Принесли виски. Ставя стаканы, официант просто пожирал глазами Аннабел.
– Вот это да! – в восхищении брякнул он. – Вот это класс!
– Мадам со мной, – не слишком вежливо объяснил я нечесаному.
Он смылся, укоризненно помахивая мне салфеткой.
– Подождите, скоро вы их услышите! – решительно заявила Аннабел. – Эти парни работают в основном в нью-орлеанском стиле, но приближаются к чикагскому. Сами сможете услышать этот характерный ритм-шафл…
К счастью, ее голос заглушила музыка. Трио начинало играть “Я нашел новую подружку”. Я осторожно попробовал виски: мои наихудшие предположения оправдались.
– Ну как вы их находите? – возбужденно спросила Аннабел. Мелодия кончилась.
– Шумновато. В моем проигрывателе есть ручка регулировки громкости, и с ней можно делать что угодно. Могу также добавить, что виски у меня дома наливают из настоящих шотландских бутылок, могу показать этикетки и пробки…
Мой голос потонул в буре криков и аплодисментов. Объявили выход Полуночной О\'Хара. Я наблюдал за лучом прожектора, который, пометавшись несколько секунд, поймал поднимающуюся на сцену Полуночную.
Да, это была женщина! Полуночная О\'Хара.
Высокая блондинка с темными глазами, темными, как ночь. Под плотно облегающим тело черным платьем явно не было лифчика. Соски так и рвались наружу. Платье прилипало к бедрам, обозначая холмик внизу живота. Полуночная была и без трусиков.

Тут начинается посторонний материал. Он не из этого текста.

-- ==== Sys2Proof/Machine/QueueCommands.lean ====
section
/-! DEFINITION. The queue commands SCHEDULE, CANCEL and RUN_NOW (spec/40_queue_commands.md R100 to R108). -/

namespace Sys2Proof.Machine

/-- `SCHEDULE <event>, <delay>`: insert the event with due cycle `cycle + delay`, displacing a pending entry of the same
event; DUE_OVERFLOW when the sum does not fit (R101, R105, R191). -/
def execSchedule (ev : EventWord) (delay : U64) (s : State) : Result :=
  .next (s.accepting (s.withEvent ev delay fun e => s.withSum delay .dueOverflow (some ev) fun due => s.qInsert e due))

/-- `CANCEL <event>`: remove the event's entry; no change if it is not pending (R102, R211). ARG is recorded only when
the event word is illegal (R186). -/
def execCancel (ev : EventWord) (arg : U64) (s : State) : Result :=
  .next (s.accepting (s.withEvent ev arg fun e => s.qRemove e))

/-- `RUN_NOW <event>`: insert the event with due cycle `cycle`; its handler is not run now (R103, R106). ARG is recorded
only when the event word is illegal (R186). -/
def execRunNow (ev : EventWord) (arg : U64) (s : State) : Result :=
  .next (s.accepting (s.withEvent ev arg fun e => s.qInsert e s.cycle))

end Sys2Proof.Machine
end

Она выглядела просто ошеломляюще прекрасной, когда протянула руку и взяла микрофон.
И начала петь.
Когда она запела, то сразу же стала единственной женщиной на земле, которую вы бы возжелали. Попадание было точным.
У нее был свой стиль, неповторимая интонация, глубина… Описывать это можно десятками тысяч слов, объяснять, анализировать, но все равно ее голос выворачивал вас наизнанку.
Она спела “Сумасшедший блюз”, потом “Околдованную и очарованную”. Закончила выступление песней “Леди-бродяга”.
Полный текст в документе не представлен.